-- WHAT TO WORK ON --
Of the entries below, return exactly those lines that fall between the one containing "active tile. -/" and the one containing "for test. -/", the two end lines included.

[Saved entries]
/-- The counters of a released bale. -/
def State.countBale (s : State) (bytes : Nat) (o : BaleOut) : State :=
  s.modBale (fun b => { b with
    bales := satAdd b.bales 1, rawBlocks := satAdd b.rawBlocks o.rawBlocks, saturated := satAdd b.saturated o.sats
    inBytes := (b.inBytes + o.orig.length) % 2 ^ 64, outBytes := (b.outBytes + bytes) % 2 ^ 64 })

/-- The rows that one bale may begin under the second bound of R371: the first, from point group `g0` on, and those after it. -/
def rowsUnder (g : Geom) (pre g0 : Nat) : Nat :=
  let skipped := if g0 = 0 then 0 else g.recBytes + 64 * g.words * g0
  max 1 ((268435456 + skipped - pre) / g.rowBytes)

/-! ### Streams -/

/-- A bale that a stream could release: its geometry, preamble, rows with the number of the first, whether all rows it may have are there, and
whether it covers one record of many rows. -/
structure StreamBale where
  geom : Geom
  pre : List Byte
  first : Nat
  rows : List BRow
  ready : Bool
  single : Bool
deriving DecidableEq, Repr, Inhabited

def wordsOf : Nat → List Byte → List Nat
  | 0, _ => []
  | n + 1, b => rd b 0 4 :: wordsOf n (b.drop 4)

/-- One row of original data as record and words. -/
def rowOf (g : Geom) (b : List Byte) : BRow := ⟨b.take g.recBytes, wordsOf (g.points * g.words) (b.drop g.recBytes)⟩

/-- Rows that follow each other in one bale: of one geometry, and for the felt of consecutive sheet numbers. -/
def sameRun (source : Nat) (g : Geom) : Nat → List (Nat × Item) → List Item
  | _, [] => []
  | n, e :: rest =>
    if e.2.lost.isNone && decide ((itemGeom source e.2).map Prod.fst = some g) && (source != 1 || e.2.ident == n) then
      e.2 :: sameRun source g (n + 1) rest
    else []

/-- The bale at the head of a stream (R371): one record or trace, or rows up to ROWS_PER_BALE; the felt ends a bale at a quire boundary. -/
def State.streamBale (s : State) (k : Nat) : Option (StreamRun × StreamDef × Profile × StreamBale) :=
  match s.streamRun k, s.streamDef k with
  | some r, some d => match r.waiting, s.profile? d.profile with
    | (_, i) :: _, some p =>
      if !d.bales i then none
      else match itemGeom d.source i with
        | none => none
        | some (g, pre) =>
          if d.source = 4 then
            let n := min (rd i.bytes 92 4 - r.baleRow) (rowsUnder g (if r.baleRow = 0 && r.baleGroup == 0 then pre else 0) r.baleGroup)
            let rows := (List.range n).map (fun k => rowOf g (i.bytes.drop (pre + (r.baleRow + k) * g.rowBytes)))
            some (r, d, p, ⟨g, if r.baleRow = 0 && r.baleGroup == 0 then i.bytes.take pre else [], r.baleRow, rows, true, true⟩)
          else
            let bound := min (rowsUnder g 0 r.baleGroup) (if d.source = 3 then 1 else if d.source = 1 then max 32 (p.rows / 32 * 32) - i.ident % 32
              else p.rows + b2n (decide (0 < r.baleGroup)))
            let run := sameRun d.source g i.ident r.waiting
            let stopped := r.detach.isSome || (s.lineOf d.line).st == 0
            some (r, d, p, ⟨g, [], i.ident, (run.take bound).map (fun i => rowOf g i.bytes),
              decide (bound ≤ run.length ∨ run.length < r.waiting.length) || stopped, false⟩)
    | _, _ => none
  | _, _ => none

/-- The items of a stream after a bale: those whose last row is in it leave the list and are delivered with it; the next bale begins at the row
and group where this one ended. -/
def State.baleTaken (s : State) (k : Nat) (v : StreamBale) (bale : List Byte) (o : BaleOut) (suspend : Bool) : State :=
  match s.streamRun k with
  | none => s
  | some r =>
    let items := r.waiting.map Prod.snd
    let first := items.headD default
    let whole := if v.single then (if r.baleRow + o.rowsDone = rd first.bytes 92 4 && o.group == 0 then 1 else 0) else o.rowsDone
    let n := if v.single then 1 else o.blocks
    let ends := (items.take whole).map (fun i => (32 + bale.length, i))
    (s.closeRecord k 1 first.line first.stamp n bale ends).modStream k (fun x => { x with
      waiting := x.waiting.drop whole, baleSeq := (x.baleSeq + 1) % 2 ^ 32, suspended := suspend
      baleRow := if v.single && whole == 0 then x.baleRow + o.rowsDone else 0
      baleGroup := o.group })
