-- ==== Sys2Proof/Machine/ExecTile.lean ====
section
/-! DEFINITION. Meanings: the tile pool (chapter 7). Each is its row's effect in the shape of `finish`. -/

namespace Sys2Proof.Machine

/-- JOB_DISPATCH (R210): The dispatcher starts a ready job on a free active tile. -/
def execJobDispatch (t : Nat) (start : TileStart) (s : State) : Host.Outcome State Fault Refusal :=
  finish t s (fun s => s.dispatch start.tile start.setup start.delays)

/-- JOB_DONE (R233): A job's DONE waits for its mover queue, posts a completion record and frees the tile. -/
def execJobDone (t tile : Nat) (f : TileFacts) (s : State) : Host.Outcome State Fault Refusal := finish t s (fun s => s.jobDone tile f)

/-- TILE_ABORT (R234): A job is aborted on a tile memory error, cycle limit, mover fault, system store or withdrawal. -/
def execTileAbort (t tile cause : Nat) (f : TileFacts) (s : State) : Host.Outcome State Fault Refusal :=
  finish t s (fun s => s.tileAbort tile cause f)

/-- TILE_SPARED (R238): A spare tile takes the logical number of a tile due for test. -/
def execTileSpared (t tile : Nat) (f : TileFacts) (s : State) : Host.Outcome State Fault Refusal := finish t s (fun s => s.tileSpared tile f)

/-- TILE_KERNEL_LOAD (R236): Loads a chunk of a user kernel image and verifies it at FINAL. -/
def execTileKernelLoad (t : Nat) (c : Cmd) (s : State) : Host.Outcome State Fault Refusal :=
  finish t s (fun s => s.hostCommand 0x0601 tileKernelLoad c)

/-- TILE_KERNEL_UNLOAD (R240): Frees a user kernel slot. -/
def execTileKernelUnload (t : Nat) (c : Cmd) (s : State) : Host.Outcome State Fault Refusal :=
  finish t s (fun s => s.hostCommand 0x0602 tileKernelUnload c)

/-- TILE_RUN (R237): Queues a host job. -/
def execTileRun (t : Nat) (c : Cmd) (s : State) : Host.Outcome State Fault Refusal := finish t s (fun s => s.hostCommand 0x0603 tileRun c)

/-- TILE_STATUS (R240): Returns the tile map, kernel slots and counters. -/
def execTileStatus (t : Nat) (c : Cmd) (s : State) : Host.Outcome State Fault Refusal := finish t s (fun s => s.hostCommand 0x0604 tileStatus c)

end Sys2Proof.Machine
end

-- THE COMPLETED TASK --
/-- JOB_DISPATCH (R210): The dispatcher starts a ready job on a free active tile. -/
def execJobDispatch (t : Nat) (start : TileStart) (s : State) : Host.Outcome State Fault Refusal :=
  finish t s (fun s => s.dispatch start.tile start.setup start.delays)

/-- JOB_DONE (R233): A job's DONE waits for its mover queue, posts a completion record and frees the tile. -/
def execJobDone (t tile : Nat) (f : TileFacts) (s : State) : Host.Outcome State Fault Refusal := finish t s (fun s => s.jobDone tile f)

/-- TILE_ABORT (R234): A job is aborted on a tile memory error, cycle limit, mover fault, system store or withdrawal. -/
def execTileAbort (t tile cause : Nat) (f : TileFacts) (s : State) : Host.Outcome State Fault Refusal :=
  finish t s (fun s => s.tileAbort tile cause f)

/-- TILE_SPARED (R238): A spare tile takes the logical number of a tile due for test. -/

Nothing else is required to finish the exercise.